O conjunto de qualidades não verbais da voz, como o timbre, registro tonal, volume, ritmo geral da fala, somado às alterações provocadas pelo riso, choro, tosse, bocejo... São esses elementos que criam a dinâmica da fala, isto é, são as variações de intensidade, andamento, inflexões e de tantos outros parâmetros

oferecidos pela música que permitem que o ator possa dizer o texto com a

qualidade devida (JOSÉ apud MALETTA, 2005, p.209, grifo meu).

Paulo José destaca a necessidade do ator de conhecer o vocabulário e teoria musicais. Ele ensina aos atores que, para trabalhar variações na fala, faz-se necessária a percepção de “diversos elementos do campo da música como o ritmo e o andamento, no que tange à idéia de movimento, e a intensidade, a tonalidade e a sonoridade, no que se refere ao som” (Idem, p. 210).
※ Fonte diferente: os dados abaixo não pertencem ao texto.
-- ==== Sys2Proof/Laws/Operands.lean ====
section
/-! SUPPORT. The operand forms by number (spec R10, R53, R67, R94): what concatenating and extracting bytes does to the value, so
that later proofs are arithmetic on `toNat`. -/

namespace Sys2Proof

theorem toNat_append_eq {n m : Nat} (x : BitVec n) (y : BitVec m) : (x ++ y).toNat = x.toNat * 2 ^ m + y.toNat := by
  rw [BitVec.toNat_append, ← Nat.shiftLeft_add_eq_or_of_lt y.isLt, Nat.shiftLeft_eq]

theorem toNat_extract_eq {n : Nat} (x : BitVec n) (start len : Nat) :
    (x.extractLsb' start len).toNat = x.toNat / 2 ^ start % 2 ^ len := by
  rw [BitVec.extractLsb'_toNat, Nat.shiftRight_eq_div_pow]

/-! ### The command word (R67) -/

theorem toNat_commandWord (a o : Byte) : (commandWord a o).toNat = a.toNat * 2 ^ 8 + o.toNat := by
  show ((0#16 ++ a ++ o : BitVec (16 + 8 + 8))).toNat = _
  simp only [toNat_append_eq, BitVec.toNat_ofNat]
  omega

theorem toNat_opcodeField (c : Word) : (opcodeField c).toNat = c.toNat % 2 ^ 8 := by
  simp only [opcodeField, toNat_extract_eq]
  omega

theorem toNat_argField (c : Word) : (argField c).toNat = c.toNat / 2 ^ 8 % 2 ^ 8 := toNat_extract_eq c 8 8

theorem toNat_rsvdField (c : Word) : (rsvdField c).toNat = c.toNat / 2 ^ 16 := by
  have := c.isLt
  simp only [rsvdField, toNat_extract_eq]
  omega

@[simp] theorem opcodeField_commandWord (a o : Byte) : opcodeField (commandWord a o) = o := by
  have := o.isLt
  apply BitVec.eq_of_toNat_eq
  rw [toNat_opcodeField, toNat_commandWord]
  omega

@[simp] theorem argField_commandWord (a o : Byte) : argField (commandWord a o) = a := by
  have := o.isLt
  have := a.isLt
  apply BitVec.eq_of_toNat_eq
  rw [toNat_argField, toNat_commandWord]
  omega

@[simp] theorem rsvdField_commandWord (a o : Byte) : rsvdField (commandWord a o) = 0#16 := by
  have := o.isLt
  have := a.isLt
  apply BitVec.eq_of_toNat_eq
  rw [toNat_rsvdField, toNat_commandWord]
  simp
  omega

/-- A word with RSVD = 0 is put together from its two fields. -/
theorem commandWord_of_fields {c : Word} (h : rsvdField c = 0#16) : commandWord (argField c) (opcodeField c) = c := by
  have hr := congrArg BitVec.toNat h
  rw [toNat_rsvdField] at hr
  apply BitVec.eq_of_toNat_eq
  rw [toNat_commandWord, toNat_argField, toNat_opcodeField]
  simp at hr
  omega

namespace Machine

/-! ### Bytes and words (R10) -/

theorem toNat_be32 (b0 b1 b2 b3 : Byte) :
    (be32 b0 b1 b2 b3).toNat = b0.toNat * 2 ^ 24 + b1.toNat * 2 ^ 16 + b2.toNat * 2 ^ 8 + b3.toNat := by
  show ((b0 ++ b1 ++ b2 ++ b3 : BitVec (8 + 8 + 8 + 8))).toNat = _
  simp only [toNat_append_eq]
  omega

theorem toNat_le32 (b0 b1 b2 b3 : Byte) :
    (le32 b0 b1 b2 b3).toNat = b3.toNat * 2 ^ 24 + b2.toNat * 2 ^ 16 + b1.toNat * 2 ^ 8 + b0.toNat :=
  toNat_be32 b3 b2 b1 b0

theorem toNat_wordByte (w : Word) (i : Nat) : (wordByte w i).toNat = w.toNat / 2 ^ (24 - 8 * i) % 2 ^ 8 :=
  toNat_extract_eq w _ 8

/-- `be32` of the bytes of a word is the word. -/
@[simp] theorem be32_wordByte (w : Word) : be32 (wordByte w 0) (wordByte w 1) (wordByte w 2) (wordByte w 3) = w := by
  have := w.isLt
  apply BitVec.eq_of_toNat_eq
  simp only [toNat_be32, toNat_wordByte]
  omega

/-! ### Blocks (R12) -/

theorem toNat_blockAt (A : Nat → Byte) (i : Nat) :
    (blockAt A i).toNat = (A i).toNat * 2 ^ 56 + (A (i + 1)).toNat * 2 ^ 48 + (A (i + 2)).toNat * 2 ^ 40 +
      (A (i + 3)).toNat * 2 ^ 32 + (A (i + 4)).toNat * 2 ^ 24 + (A (i + 5)).toNat * 2 ^ 16 + (A (i + 6)).toNat * 2 ^ 8 +
      (A (i + 7)).toNat := by
  show ((A i ++ A (i + 1) ++ A (i + 2) ++ A (i + 3) ++ A (i + 4) ++ A (i + 5) ++ A (i + 6) ++ A (i + 7) :
    BitVec (8 + 8 + 8 + 8 + 8 + 8 + 8 + 8))).toNat = _
  simp only [toNat_append_eq]
  omega

theorem toNat_blockByte (b : Block) (i : Nat) : (blockByte b i).toNat = b.toNat / 2 ^ (56 - 8 * i) % 2 ^ 8 :=
  toNat_extract_eq b _ 8

/-- The bytes of the block read at `i` are the bytes read. -/
theorem blockByte_blockAt (A : Nat → Byte) (i j : Nat) (h : j < 8) : blockByte (blockAt A i) j = A (i + j) := by
  have byte_lt : ∀ k, (A (i + k)).toNat < 2 ^ 8 := fun k => (A (i + k)).isLt
  have := byte_lt 0
  have := byte_lt 1
  have := byte_lt 2
  have := byte_lt 3
  have := byte_lt 4
  have := byte_lt 5
  have := byte_lt 6
  have := byte_lt 7
  apply BitVec.eq_of_toNat_eq
  rw [toNat_blockByte, toNat_blockAt]
  interval_cases j <;> norm_num at * <;> omega

/-- Blocks with equal bytes are equal: bit `i` of a block is bit `i % 8` of its byte `7 - i / 8`. -/
theorem block_ext {a b : Block} (h : ∀ j, j < 8 → blockByte a j = blockByte b j) : a = b := by
  refine BitVec.eq_of_getLsbD_eq fun i hi => ?_
  have bit : ∀ x : Block, x.getLsbD i = (blockByte x (7 - i / 8)).getLsbD (i % 8) := fun x => by
    have hp : 56 - 8 * (7 - i / 8) + i % 8 = i := by omega
    simp [blockByte, hp, Nat.mod_lt]
  rw [bit, bit, h _ (by omega)]

/-- A block is read back from its bytes. -/
theorem blockAt_eq {A : Nat → Byte} {i : Nat} {b : Block} (h : ∀ j, j < 8 → A (i + j) = blockByte b j) :
    blockAt A i = b :=
  block_ext fun j hj => (blockByte_blockAt A i j hj).trans (h j hj)

theorem toNat_appendWords (a b : Word) : (a ++ b : Block).toNat = a.toNat * 2 ^ 32 + b.toNat :=
  toNat_append_eq a b

@[simp] theorem blockHi_append (a b : Word) : blockHi (a ++ b) = a := by
  have := b.isLt
  have := a.isLt
  apply BitVec.eq_of_toNat_eq
  simp only [blockHi, toNat_extract_eq, toNat_appendWords]
  omega

@[simp] theorem blockLo_append (a b : Word) : blockLo (a ++ b) = b := by
  have := b.isLt
  apply BitVec.eq_of_toNat_eq
  simp only [blockLo, toNat_extract_eq, toNat_appendWords]
  omega

/-! ### Words and blocks in bytes, and exclusive-or byte by byte (R94 to R96) -/

/-- The bytes of a big-endian word. -/
theorem wordByte_be32 (b0 b1 b2 b3 : Byte) : wordByte (be32 b0 b1 b2 b3) 0 = b0 ∧ wordByte (be32 b0 b1 b2 b3) 1 = b1 ∧
    wordByte (be32 b0 b1 b2 b3) 2 = b2 ∧ wordByte (be32 b0 b1 b2 b3) 3 = b3 := by
  have := b0.isLt
  have := b1.isLt
  have := b2.isLt
  have := b3.isLt
  refine ⟨?_, ?_, ?_, ?_⟩ <;>
  · apply BitVec.eq_of_toNat_eq
    rw [toNat_wordByte, toNat_be32]
    norm_num
    omega

/-- Reversing the bytes of a word read little-endian gives the word read big-endian. -/
theorem swapBytes_le32 (b0 b1 b2 b3 : Byte) : swapBytes (le32 b0 b1 b2 b3) = be32 b0 b1 b2 b3 := by
  obtain ⟨h0, h1, h2, h3⟩ := wordByte_be32 b3 b2 b1 b0
  have h : le32 b0 b1 b2 b3 = be32 b3 b2 b1 b0 := rfl
  rw [swapBytes, h, h0, h1, h2, h3]
  rfl

theorem swapBytes_swapBytes (w : Word) : le32 (wordByte (swapBytes w) 0) (wordByte (swapBytes w) 1) (wordByte (swapBytes w) 2)
    (wordByte (swapBytes w) 3) = w := by
  show swapBytes (le32 _ _ _ _) = w
  rw [swapBytes_le32, be32_wordByte]

/-- The bytes of a block made of two words. -/
theorem blockByte_append_hi (a b : Word) (i : Nat) (h : i < 4) : blockByte (a ++ b) i = wordByte a i := by
  have := b.isLt
  have := a.isLt
  apply BitVec.eq_of_toNat_eq
  rw [toNat_blockByte, toNat_wordByte, toNat_appendWords]
  interval_cases i <;> norm_num <;> omega

theorem blockByte_append_lo (a b : Word) (i : Nat) (h : i < 4) : blockByte (a ++ b) (4 + i) = wordByte b i := by
  have := b.isLt
  have := a.isLt
  apply BitVec.eq_of_toNat_eq
  rw [toNat_blockByte, toNat_wordByte, toNat_appendWords]
  interval_cases i <;> norm_num <;> omega

/-- A block is put together from its bytes. -/
theorem be32_blockByte (b : Block) : be32 (blockByte b 0) (blockByte b 1) (blockByte b 2) (blockByte b 3) ++
    be32 (blockByte b 4) (blockByte b 5) (blockByte b 6) (blockByte b 7) = b := by
  have := b.isLt
  apply BitVec.eq_of_toNat_eq
  simp only [toNat_appendWords, toNat_be32, toNat_blockByte]
  norm_num
  omega

theorem blockByte_xor (a b : Block) (i : Nat) : blockByte (a ^^^ b) i = blockByte a i ^^^ blockByte b i := by
  ext j hj
  simp [blockByte]

theorem be32_xor (a b c d a' b' c' d' : Byte) :
    be32 (a ^^^ a') (b ^^^ b') (c ^^^ c') (d ^^^ d') = be32 a b c d ^^^ be32 a' b' c' d' := by
  show (((a ^^^ a') ++ (b ^^^ b') ++ (c ^^^ c') ++ (d ^^^ d') : BitVec (8 + 8 + 8 + 8))) =
    (a ++ b ++ c ++ d : BitVec (8 + 8 + 8 + 8)) ^^^ (a' ++ b' ++ c' ++ d' : BitVec (8 + 8 + 8 + 8))
  simp only [BitVec.xor_append]

/-! ### What a message loop leaves in OUTBUF, byte by byte and block by block (R60, R99) -/

/-- After a loop of `n` blocks from `s`, byte `a` of OUTBUF is byte `a % 8` of block `a / 8` below `8n`, the old one above. -/
theorem LoopedFrom.outbufByte {s t : State} {out : Nat → Block} {n : Nat} (h : LoopedFrom s out n t) (hw : s.outbuf.wf)
    (a : Nat) : t.outbufByte a = if a < 8 * n then blockByte (out (a / 8)) (a % 8) else s.outbufByte a := by
  unfold LoopedFrom at h
  rw [h]
  simp only [State.outbufByte, find_storeBlocks _ _ _ _ hw]
  split <;> rfl

/-- After a loop of `n` blocks from `s`, block `b < n` of OUTBUF is `out b`. -/
theorem LoopedFrom.outputBlock {s t : State} {out : Nat → Block} {n b : Nat} (h : LoopedFrom s out n t) (hw : s.outbuf.wf)
    (hb : b < n) : t.outputBlock b = out b := by
  refine blockAt_eq fun j hj => ?_
  have h1 : (8 * b + j) / 8 = b := by omega
  have h2 : (8 * b + j) % 8 = j := by omega
  rw [h.outbufByte hw, if_pos (by omega), h1, h2]

/-! ### The length of the padded message (R97, R98, R101) -/

theorem eight_mul_blockCount (s : State) : 8 * s.blockCount = s.paddedLength := by
  unfold State.blockCount State.paddedLength ceil8
  omega

theorem paddedLength_le {s : State} (hc : s.cfg.Legal) (h : s.msglen.toNat ≤ s.cfg.msgMax) :
    s.paddedLength ≤ s.cfg.msgMax := by
  obtain ⟨h1, h2, h3⟩ := hc
  unfold State.paddedLength ceil8
  omega

/-- OUTLEN holds the padded length: it fits 32 bits. -/
theorem toNat_paddedLength {s : State} (hc : s.cfg.Legal) (h : s.msglen.toNat ≤ s.cfg.msgMax) :
    (BitVec.ofNat 32 s.paddedLength).toNat = s.paddedLength := by
  have := paddedLength_le hc h
  obtain ⟨h1, h2, h3⟩ := hc
  rw [BitVec.toNat_ofNat, Nat.mod_eq_of_lt]
  omega

theorem strip_le (O : Nat → Byte) (N : Nat) : strip O N ≤ N := by
  induction N with
  | zero => simp [strip]
  | succ n ih =>
    unfold strip
    split <;> omega

theorem toNat_strip {s : State} (O : Nat → Byte) (hc : s.cfg.Legal) (h : s.msglen.toNat ≤ s.cfg.msgMax) :
    (BitVec.ofNat 32 (strip O s.paddedLength)).toNat = strip O s.paddedLength := by
  have := paddedLength_le hc h
  have := strip_le O s.paddedLength
  obtain ⟨h1, h2, h3⟩ := hc
  rw [BitVec.toNat_ofNat, Nat.mod_eq_of_lt]
  omega

/-! ### The start of a CBC encryption (R103, R109) -/

/-- CV and IVREG hold the IV kept or drawn. -/
theorem loadCv_autoIv (s : State) :
    loadCv (autoIv s) = { s with
      cv := if s.ivValid then s.ivreg else Config.entData s.entDraws
      ivreg := if s.ivValid then s.ivreg else Config.entData s.entDraws
      ivValid := true
      entDraws := if s.ivValid then s.entDraws else s.entDraws + 1 } := by
  cases hv : s.ivValid
  · have h : autoIv s = drawIv s := by simp [autoIv, hv]
    rw [h]
    rfl
  · have h : autoIv s = s := by simp [autoIv, hv]
    rw [h]
    simp only [if_true]
    rw [← hv]
    rfl

end Machine

end Sys2Proof
end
Outra importante entrevista feita por Maletta em sua tese foi com a atriz Bibi Ferreira. O título dessa entrevista é: A Musicalidade como Recurso Fundamental para o Trabalho com o Texto – O Ator como Regente de um Texto Orquestrado: A Experiência de Bibi Ferreira. Ela

fala de sua carreira artística, mostrando como sua formação em música e dança foram fundamentais para o seu trabalho como atriz. Mas, assim como Paulo José, no que diz respeito ao estudo do texto, ela considera a música como essencial. Sobre a sua atuação no espetáculo Gota

D’água, de Chico Buarque e Paulo Pontes, ela fala:

Quando estudei esse papel... eu estudo como se fosse música. Por que razão? Porque a coisa mais desagradável é você ouvir um solilóquio – e lá temos vários solilóquios – ditos num tom igual, falando tudo aqui assim praticamente na mesma nota [...] e não tendo que procurar a música da palavra que é muito importante e recebi de meu pai falando em casa porque ele falava muito bonito. Aquilo foi apurando o ouvido (FERREIRA apud MALETTA, 2005, p.225, grifo do autor).
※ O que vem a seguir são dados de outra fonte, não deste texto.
-- ==== Sys2Proof/Tests/Slice0.lean ====
section
/-! SUPPORT. Tests: the WellFormed smoke, command words written out bit by bit, small vectors of spec/95_test_vectors.md, one step per
command on small states, and a witness for the hypotheses of every statement. Expected values come from the spec's vectors or
from hand calculation. -/

namespace Sys2Proof.Machine.Tests

open Sys2Proof Sys2Proof.Machine

/-! ### Small states -/

/-- The state a command leaves. -/
def after (i : Instr) (s : State) : State :=
  match exec i s with
  | .next t => t
  | .fault _ => s
  | .refused _ => s

/-- Tables of zeros. F is then 0 (R87) and every round XORs 0, so encipher and decipher just swap the halves (R88, R89): the
expected values below are by hand. -/
def zeroTables : Tables := ⟨Vector.replicate 18 0, Vector.replicate 4 (Vector.replicate 256 0)⟩

/-- The default constant tables as working tables (as after step 1, R78). -/
def piTables : Tables := State.reset.cfg.init

/-- A reset state with a schedule of zero tables, and nothing else. -/
def scheduled : State := { State.reset with schedValid := true, dp := ⟨zeroTables, 0, 0⟩ }

/-- With a message of 9 bytes 01, 02, ..., 09: two blocks, the second 09 and seven zeros of padding. -/
def message9 : State :=
  { scheduled with
    msglen := 9
    inbuf := [(0, 1), (1, 2), (2, 3), (3, 4), (4, 5), (5, 6), (6, 7), (7, 8), (8, 9)] }

/-- With an IV of 10, 20, ..., 80 as well. -/
def message9Iv : State := { message9 with ivreg := 0x1020304050607080, ivValid := true }

/-- With the message that a 9-byte encryption leaves in OUTBUF, 16 bytes. -/
def fedBack (t : State) : State := { t with inbuf := t.outbuf, msglen := t.outlen, outbuf := [] }

/-- Every host-writable register non-zero, an IV held, a command just completed: what a reset must clear. -/
def dirty : State :=
  { message9Iv with
    ctrl := ⟨true, false, true⟩, done := true, err := .ivNotSet, seq := .busy 0x22, cmd := 0x22, outlen := 8, xl := 1, xr := 2,
    ivstage := 3, keybuf := Vector.replicate 56 7, outbuf := [(0, 1)], events := [.reset] }

/-! ### WellFormed refuses what has no encoding (R76) -/

theorem test_keysched_256_ill_formed : (Instr.keysched 256).wellFormed = false := by decide
theorem test_setIv_256_ill_formed : (Instr.setIv 256).wellFormed = false := by decide
theorem test_keysched_255_well_formed : (Instr.keysched 255).wellFormed = true := by decide
theorem test_setIv_0_well_formed : (Instr.setIv 0).wellFormed = true := by decide

/-! ### Command words, RSVD ARG OPCODE, written out from R67 and R69 -/

theorem test_word_keysched_8 : decode 0b0000000000000000_00001000_00000001#32 = .instr (.keysched 8) := by decide
theorem test_word_keysched_56 : decode 0b0000000000000000_00111000_00000001#32 = .instr (.keysched 56) := by decide
theorem test_word_setIv_8 : decode 0b0000000000000000_00001000_00000010#32 = .instr (.setIv 8) := by decide
theorem test_word_genIv : decode 0b0000000000000000_00000000_00000011#32 = .instr .genIv := by decide
theorem test_word_blkEnc : decode 0b0000000000000000_00000000_00010000#32 = .instr .blkEnc := by decide
theorem test_word_blkDec : decode 0b0000000000000000_00000000_00010001#32 = .instr .blkDec := by decide
theorem test_word_ecbEnc : decode 0b0000000000000000_00000000_00100000#32 = .instr .ecbEnc := by decide
theorem test_word_ecbDec : decode 0b0000000000000000_00000000_00100001#32 = .instr .ecbDec := by decide
theorem test_word_cbcEnc : decode 0b0000000000000000_00000000_00100010#32 = .instr .cbcEnc := by decide
theorem test_word_cbcDec : decode 0b0000000000000000_00000000_00100011#32 = .instr .cbcDec := by decide
theorem test_word_zero_illegal : decode 0x00000000#32 = .illegal .reservedOpcode := by decide
theorem test_word_reserved_illegal : decode 0x00000024#32 = .illegal .reservedOpcode := by decide
theorem test_word_arg_illegal : decode 0x00000103#32 = .illegal .argNonzero := by decide
theorem test_word_rsvd_illegal : decode 0x00010010#32 = .illegal .rsvdNonzero := by decide

/-! ### Vectors of 95_test_vectors.md -/

/-- V-F-1. -/
theorem test_roundF_zero : roundF piTables 0x00000000 = 0x2FCFF51E := by decide +kernel
/-- V-F-2. -/
theorem test_roundF_bytes : roundF piTables 0x01020304 = 0x3CEDFF8C := by decide +kernel
/-- V-F-3. -/
theorem test_roundF_ones : roundF piTables 0xFFFFFFFF = 0x452C2867 := by decide +kernel

/-- Section 2.2, step 2 alone with the key 01 02 03. -/
theorem test_mixKey_three_bytes :
    let t := mixKey (fun i => BitVec.ofNat 8 (i + 1)) 3 piTables
    (subkey t 0, subkey t 1, subkey t 2, subkey t 3) = (0x253D6989, 0x87A009D1, 0x1018882D, 0x02727045) := by
  decide +kernel

/-- V-WO-1, V-WO-2. -/
theorem test_b2h : b2h 0x0011223344556677 false = (0x00112233, 0x44556677) ∧
    b2h 0x0011223344556677 true = (0x77665544, 0x33221100) := by decide
/-- V-WO-3. -/
theorem test_h2b : h2b (0x77665544, 0x33221100) true = 0x0011223344556677 := by decide

/-- V-HOST-1. -/
theorem test_hexEnc : hexEnc [0xFE, 0xDC, 0xBA, 0x98] = ['f', 'e', 'd', 'c', 'b', 'a', '9', '8'] := by decide
/-- V-HOST-2. -/
theorem test_hexDec_invalid_digit : hexDec ['F', 'e', 'Z', '1'] = [0xFE, 0x01] := by decide
/-- V-HOST-3. -/
theorem test_hexDec_odd : hexDec ['a', 'b', 'c'] = [0xAB] := by decide

/-- R77, log 17: a message of 12 bytes on an instance of 8 bytes writes INBUF0 and INBUF1, no other INBUFw, and MSGLEN = 12. -/
theorem test_loadMsg_tooLong : loadMsg 8 [1, 2, 3, 4, 5, 6, 7, 8, 9, 10, 11, 12] =
    [.bus (.write 0x4000 0x01020304), .bus (.write 0x4004 0x05060708), .bus (.write 0x000C 12)] := by decide
/-- R120: a text of 8 characters loads its four bytes zero-filled, issues SET_IV 4 and stops there (V-HOST-7). -/
theorem test_cbcTextDecrypt_short : cbcTextDecrypt 4096 ['f', 'e', 'd', 'c', 'b', 'a', '9', '8'] 0 0 =
    [.bus (.write 0x0028 0xFEDCBA98), .bus (.write 0x002C 0), .bus (.write 0x0008 0x00000402), .engine,
      .bus (.read 0x0004)] := by decide
/-- R119: the last two moves of a CBC text encrypt read IV0 and IV1. -/
theorem test_cbcTextEncrypt_reads : (cbcTextEncrypt 4096 [] 0).map (·.reverse.take 2) =
    some [.bus (.read 0x0024), .bus (.read 0x0020)] := by decide
/-- R143, log 17: a failure is returned as its code. -/
theorem test_cbcTextDecrypted_failed : cbcTextDecrypted (after (.setIv 4) State.reset) = .failed .invalidIvLength := by decide
/-- R118: the text of the 1-byte message 01 enciphered under zero tables (halves swapped, by hand). -/
theorem test_ecbTextEncrypted :
    ecbTextEncrypted (after .ecbEnc { message9 with msglen := 1 }) =
      .text ['0', '0', '0', '0', '0', '0', '0', '0', '0', '1', '0', '0', '0', '0', '0', '0'] := by decide +kernel
/-- R119: the IV comes from the two answers. -/
theorem test_ivRead : ivRead { State.reset with responses := [.data 0x76543210, .data 0xFEDCBA98, .ok] } =
    some 0xFEDCBA9876543210 := by decide

/-! ### One step per command -/

/-- V-ERR-3: KEYSCHED 57 at reset. -/
theorem test_keysched_57 : statusWord (after (.keysched 57) State.reset) = 0x00000102 := by decide
/-- R84: KEYSCHED 56 sets SCHED_VALID and leaves MSGLEN. -/
theorem test_keysched_56 : (after (.keysched 56) State.reset).schedValid = true := by rfl

/-- V-IV-1. -/
theorem test_setIv_8 :
    let t := after (.setIv 8) { State.reset with ivstage := 0xFEDCBA9876543210 }
    (busRead 0x0020 t, busRead 0x0024 t, statusWord t) = (.data 0xFEDCBA98, .data 0x76543210, 0x0000000A) := by decide
/-- V-IV-2. -/
theorem test_setIv_7 :
    let t := after (.setIv 7) { State.reset with ivstage := 0xFEDCBA9876543210 }
    (t.ivreg, statusWord t) = (0, 0x00000202) := by decide

/-- R108: GEN_IV uses one draw and sets IV_VALID. -/
theorem test_genIv : statusWord (after .genIv State.reset) = 0x0000000A ∧ (after .genIv State.reset).entDraws = 1 := by
  decide

/-- V-F-5, through BLK_ENC: encipher(0, 0) under the constant tables. -/
theorem test_blkEnc :
    let t := after .blkEnc { scheduled with dp := ⟨piTables, 0, 0⟩ }
    (t.xl, t.xr) = (0x706D9FCC, 0x1792D23A) := by decide +kernel
/-- V-ERR-5. -/
theorem test_blkEnc_noSchedule : statusWord (after .blkEnc State.reset) = 0x00000402 := by decide

/-- V-F-5 read backwards (R90), through BLK_DEC. -/
theorem test_blkDec :
    let t := after .blkDec { scheduled with dp := ⟨piTables, 0, 0⟩, xl := 0x706D9FCC, xr := 0x1792D23A }
    (t.xl, t.xr) = (0, 0) := by decide +kernel
/-- BLK_DEC ignores WORD_ORDER (R93): under zero tables it swaps the halves (R89). -/
theorem test_blkDec_wordOrder :
    let t := after .blkDec { scheduled with ctrl := ⟨true, true, false⟩, xl := 0x11223344, xr := 0x55667788 }
    (t.xl, t.xr) = (0x55667788, 0x11223344) := by decide +kernel

/-- Under zero tables a block's halves swap; the second block is 09 and seven zeros (R97, R100); by hand. -/
theorem test_ecbEnc :
    let t := after .ecbEnc message9
    (t.outputBlock 0, t.outputBlock 1, t.outlen) = (0x0506070801020304, 0x0000000009000000, 16) := by decide +kernel
/-- V-ERR-7: MSGLEN = MSG_MAX + 1. -/
theorem test_ecbEnc_tooLong : statusWord (after .ecbEnc { scheduled with msglen := 4097 }) = 0x00000606 := by decide

/-- The strip crosses no further than the last non-zero byte: the output 05 .. 08 01 .. 04, 00 00 00 00 09 00 00 00 has length 13
(R101, R102); by hand. -/
theorem test_ecbDec :
    let t := after .ecbDec message9
    (t.outputBlock 1, t.outlen) = (0x0000000009000000, 13) := by decide +kernel
/-- Non-standard order (R94, R95): under zero tables, swapping the halves of b2h(x, 1) gives the block with each word's bytes
in place and the two words swapped; by hand. -/
theorem test_ecbDec_wordOrder :
    let t := after .ecbDec { message9 with ctrl := ⟨true, true, false⟩ }
    t.outputBlock 0 = 0x0506070801020304 := by decide +kernel

/-- Block 0 is swap(M0 ^ IV), block 1 is swap(M1 ^ block 0) (R103); by hand. -/
theorem test_cbcEnc :
    let t := after .cbcEnc message9Iv
    (t.outputBlock 0, t.outputBlock 1, t.ivreg) =
      (0x5566778811223344, 0x112233445C667788, 0x1020304050607080) := by decide +kernel
/-- V-IV-5: the automatic IV on an empty message. -/
theorem test_cbcEnc_autoIv :
    let t := after .cbcEnc scheduled
    (statusWord t, t.outlen, t.entDraws) = (0x0000000E, 0, 1) := by decide

/-- Block 0 is swap(M0) ^ IV, block 1 is swap(M1) ^ M0 (R104); by hand. -/
theorem test_cbcDec :
    let t := after .cbcDec message9Iv
    (t.outputBlock 0, t.outputBlock 1, t.outlen) = (0x1526374851627384, 0x010203040C060708, 16) := by decide +kernel
/-- V-ERR-9, V-IV-7: no IV, whatever AUTO_IV holds. -/
theorem test_cbcDec_noIv : statusWord (after .cbcDec { scheduled with msglen := 8 }) = 0x00000306 := by decide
O próprio Maletta também declara que sua formação musical contribuiu para o seu desempenho como ator. Dentre as contribuições, destaco: “a habilidade para reconhecer a musicalidade intrínseca aos textos e elaborar uma partitura vocal para a interpretação [...]; uma grande disponibilidade corporal, conseguida através de uma prática constante dos exercícios de associação corpo e voz” (MALETTA, 2005, p. 176).

Como fazer para encontrar a música da palavra ou transformar as palavras em música? O presente trabalho é um caminho percorrido, uma experiência unindo teoria e prática, o desejo de buscar uma voz que se realiza como movimento vivo e transformador.

Não proponho algo novo, pois, há tempos, grandes encenadores se utilizam da música ou de elementos do discurso musical em seu fazer teatral. Há tempos que os atores constroem partituras físicas e vocais, recorrendo a termos musicais no trabalho com o texto, e rabiscam seus textos anotando as inflexões, pausas, ênfases, ações, objetivos, subtextos, etc. Relato uma forma, ou formas de manipular parâmetros musicais no processo de criação vocal do ator.

Cap. 2 – CONSTRUINDO O BARCO

“Uma música que seja como os mais belos harmônicos da

natureza. Uma música que seja como o som do vento na cordoalha dos navios, aumentando gradativamente de tom até atingir aquele em que se cria uma reta ascendente para o infinito. Uma música que comece sem começo e termine sem fim. Uma música que seja como o som do vento numa enorme harpa plantada no deserto. Uma música que seja como a nota lancinante deixada no ar por um pássaro que morre. Uma música que seja como o som dos altos ramos das grandes árvores vergastadas pelos temporais. Uma música que seja como o ponto de reunião de muitas vozes em busca de uma harmonia nova. Uma música que seja como o vôo de uma gaivota numa aurora de novos sons...”

Descrevo a seguir alguns parâmetros da música que considero recursos fundamentais, que permeiam e auxiliam minha jornada de descobertas. Não é minha pretensão adentrar profundamente na teoria e história da música, mas explicar os parâmetros escolhidos na perspectiva do que utilizo em minha prática. Busco me apropriar desses parâmetros, trazendo-os para todo trabalho corporal e vocal em cena, com foco especial para o estudo do texto e possibilidades de como dizê-lo.